Starting at the line with "let rest := if" and going on through the line with "state := if e.sleeping", reproduce each line in the records below exactly and nothing more.

--- Available data ---

-- ==== Sys2Proof/Machine/Wake.lean ====
section
/-! DEFINITION. Wake events: what raises the device out of Idle, Standby and Sleep. -/

namespace Sys2Proof.Machine

/-- A wake source is armed: bits of R522; the I3C address match always is. -/
def wakeArmed (s : State) (b : Nat) : Bool := b == 0 || bit (cfg s 0x2001 1) b

/-- The always-on parts have power: a device held for missing rails or tripped wakes from nothing (R550, R554). -/
def alwaysOn (s : State) : Bool := !s.elec.held && !s.elec.waitPg && s.elec.coldN && s.pow.boot == 0

/-- Exit from Standby or Sleep begins with the regulator stage (R523). -/
def startWake (source port : Nat) (latched : Bool) (s : State) : State :=
  { s with pow := { s.pow with state := .leaving, stage := 1, stageAt := s.time.now, attempts := 0, exitStart := s.time.now,
                               source := source, wakePort := port, report := { s.pow.report with latched := latched } } }

/-- A wake event of source bit `b` at a port or link; WAKE_REPORT numbers sources from 1 (R518, R521, R522, R524). -/
def raiseWake (b port : Nat) (s : State) : State :=
  if !alwaysOn s then s
  else
    match s.pow.state with
    | .active => s
    | .idle => if b == 3 || b == 4 then leaveIdle s else s
    | .entering =>
      if wakeArmed s b && s.pow.latch.isNone then { s with pow := { s.pow with latch := some (b + 1, port) } } else s
    | .leaving => if wakeArmed s b then { s with pow := { s.pow with lateWakes := s.pow.lateWakes + 1 } } else s
    | .standby => if wakeArmed s b then startWake (b + 1) port false s else s
    | .sleep => if wakeArmed s b && !s.pow.stuck then startWake (b + 1) port false s else s

/-- The device has reached Standby or Sleep, or the part of an entry in which its wake receivers are armed (R520 step 6). -/
def wakeReceivers (s : State) : Bool :=
  match s.pow.state with
  | .standby => true
  | .sleep => true
  | .entering => Nat.blt 6 s.pow.step
  | _ => false

end Sys2Proof.Machine
end

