-- ==== Sys2Proof/Machine/Edrad.lean ====
section
/-! DEFINITION. Edrad links: flits and replay, training, outages, host-domain resets, low power; the EHA-6 card; partition functions and
BAR4; accelerator ports. -/

namespace Sys2Proof.Machine

/-- An event of a link: link numbers stop at 1; its condition is tested on the running device. -/
def onEdrad (link : Nat) (ok : Edrad → Bool) (s : State) (act : State → State) : Res :=
  need (Nat.blt link 2) .noSuchLink (when_ (running s && dieUp s (atCode link) && ok (edradOf s link)) s (act s))

def boundParts (s : State) (link : Nat) : List Nat := tgetD s.link.boundParts link []

def setCard (link : Nat) (f : Card → Card) (s : State) : State := setEdrad link (fun e => { e with card := f e.card }) s

def accelOf (s : State) (e : Nat) : Accel := tgetD s.link.accel e {}
def setAccel (e : Nat) (f : Accel → Accel) (s : State) : State :=
  { s with link := { s.link with accel := tmodD s.link.accel e {} f } }

/-- Ports bound to a link. -/
def boundPorts (s : State) (link : Nat) : List Nat := below 8 fun e => (accelOf s e).bound == link + 1

/-! ## Flits (R341 to R346) -/

/-- One step of the CRC-64 of R341: a byte enters at the top, eight shifts. -/
def crc64Byte (crc : BitVec 64) (b : Byte) : BitVec 64 :=
  crc64Bits 8 (crc ^^^ (b.setWidth 64 <<< 56))
where crc64Bits : Nat → BitVec 64 → BitVec 64
  | 0, c => c
  | n + 1, c => crc64Bits n (if c.msb then (c <<< 1) ^^^ 0x42F0E1EBA9EA3693 else c <<< 1)

/-- The CRC-64 of bytes 0 to 263 of a flit. -/
def flitCrc (f : Flit) : BitVec 64 := ~~~ ((leBytes 8 f.hdr.toNat ++ slice f.payload 0 256).foldl crc64Byte (BitVec.allOnes 64))

namespace FlitHdr
def type (h : BitVec 64) : Nat := fld h 63 60
def seq (h : BitVec 64) : Nat := fld h 59 48
def ack (h : BitVec 64) : Nat := fld h 47 36
def ackValid (h : BitVec 64) : Bool := flag h 35
def nak (h : BitVec 64) : Bool := flag h 34
end FlitHdr

/-- A fast retrain begins: it is counted, the link is in an outage from leaving Active on (R347, R349). -/
def startFast (link : Nat) (s : State) : State :=
  countEdrad link 6 1 (setEdrad link (fun e => { e with fast := true, step := 2, stepAt := s.time.now }) s)

/-- An outage begins with the first fast retrain; the host-loss timer takes its value now (R349, R352, R373). -/
def startOutage (link : Nat) (s : State) : State :=
  let s := setEdrad link (fun e => { e with state := .outage, outageAt := s.time.now, fastFails := 0, lossMs := cfg s 0x6002 (link + 1) }) s
  startFast link (countEdrad link 8 1 s)

/-- An ACK removes what it covers; with nothing left unacknowledged a link asked to sleep goes to electrical idle (R344, R357). -/
def takeLinkAck (link ack : Nat) (s : State) : State :=
  let e := edradOf s link
  let rest := if e.replay.contains ack then (e.replay.dropWhile (· != ack)).drop 1 else e.replay
  let s := setEdrad link (fun e => { e with
    replay := rest, resends := if rest.length < e.replay.length then 0 else e.resends,
    state := if e.sleeping && e.sleepAcked && rest.isEmpty then .idle else e.state }) s
  drainOutbound link (edradOf s link).outbound.length s

/-- A NAK resends every unacknowledged flit; a flit resent four times without the ACK advancing starts a fast retrain (R345, R346; log 72, DEDUCED). -/
def takeLinkNak (link : Nat) (s : State) : State :=
  let e := edradOf s link
  if e.replay.isEmpty then s
  else if 4 ≤ e.resends then startOutage link s
  else resendFlits link e.replay (setEdrad link (fun e => { e with resends := e.resends + 1 }) s)

/-- Codes of R348 in a CONTROL flit's 16 slots that are not listed. -/
def unknownCodes (payload : List Byte) : Nat :=
  ((List.range 16).filter fun i => 9 < field payload (16 * i) 1).length

/-- The receiver of a link takes a flit; its requests and messages arrive as commands of their own (R345). -/
def execFlit (link : Nat) (f : Flit) (s : State) : Res :=
  onEdrad link (fun e => e.state == .active) s fun s =>
    let e := edradOf s link
    let h := f.hdr
    let s := countEdrad link 4 f.corrected (countEdrad link 5 f.uncorrectable s)
    let bad := f.uncorrectable != 0 || flitCrc f != f.crc
    let s := if bad then countEdrad link 3 1 s else s
    let ahead := (FlitHdr.seq h + 4096 - (e.recvSeq + 1) % 4096) % 4096
    let acks := fun (s : State) =>
      let s := if FlitHdr.ackValid h then takeLinkAck link (FlitHdr.ack h) s else s
      if FlitHdr.nak h then takeLinkNak link s else s
    if !bad && FlitHdr.type h == 0 then acks s
    else if bad || 2 < FlitHdr.type h || (0 < ahead && ahead ≤ 2047) then
      if e.discarding then s
      else sendIdle link true (countEdrad link 2 1 (setEdrad link (fun e => { e with discarding := true }) s))
    else if ahead == 0 then
      let n := if FlitHdr.type h == 2 then unknownCodes f.payload else 0
      let s := setEdrad link (fun e => { e with recvSeq := FlitHdr.seq h, recvAny := true, discarding := false, unknownCodes := e.unknownCodes + n }) s
      -- the ACK that covers it leaves within 64 flits or 256 ns (R344; log 92, DESIGN CHOICE)
      sendIdle link false (acks s)
    else s

/-- A CREDIT message returns credits: posted header and data, non-posted header and data (R343). -/
def execCredit (link ph pd nh nd : Nat) (s : State) : Res :=
  onEdrad link (fun e => e.state == .active) s fun s =>
    let s := setEdrad link (fun e => { e with credits := [nth e.credits 0 + ph, nth e.credits 1 + pd, nth e.credits 2 + nh, nth e.credits 3 + nd] }) s
    drainOutbound link (edradOf s link).outbound.length s

/-! ## Training (R347, R349) -/

/-- Signal on all eight lanes: a full bring-up goes on to step 2 (R347). -/
def execEdradSignalDetect (link : Nat) (s : State) : Res :=
  onEdrad link (fun e => e.step == 0 && !s.elec.clocksOut.contains 0 && (e.state == .down || e.state == .outage || e.state == .training)) s fun s =>
    setEdrad link (fun e => { e with step := 2, stepAt := s.time.now, fast := false,
                                     state := if e.state == .outage then .outage else .training }) s

/-- What LINK_PARAMS of the device carry: link, identity, epoch, timer, last SEQ in order, generation, bound and bifurcated ports,
partitions. -/
def linkParams (s : State) (link : Nat) : List Nat :=
  let e := edradOf s link
  let ports := boundPorts s link
  [link, deviceId, e.epoch, cfg s 0x6002 (link + 1), e.recvSeq, s.far.generation,
   ports.foldl (fun a p => a + 2 ^ p) 0, (ports.filter fun p => (accelOf s p).bifurcated).foldl (fun a p => a + 2 ^ p) 0] ++ boundParts s link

---

Answer below:
  let rest := if e.replay.contains ack then (e.replay.dropWhile (· != ack)).drop 1 else e.replay
  let s := setEdrad link (fun e => { e with
    replay := rest, resends := if rest.length < e.replay.length then 0 else e.resends,
    state := if e.sleeping && e.sleepAcked && rest.isEmpty then .idle else e.state }) s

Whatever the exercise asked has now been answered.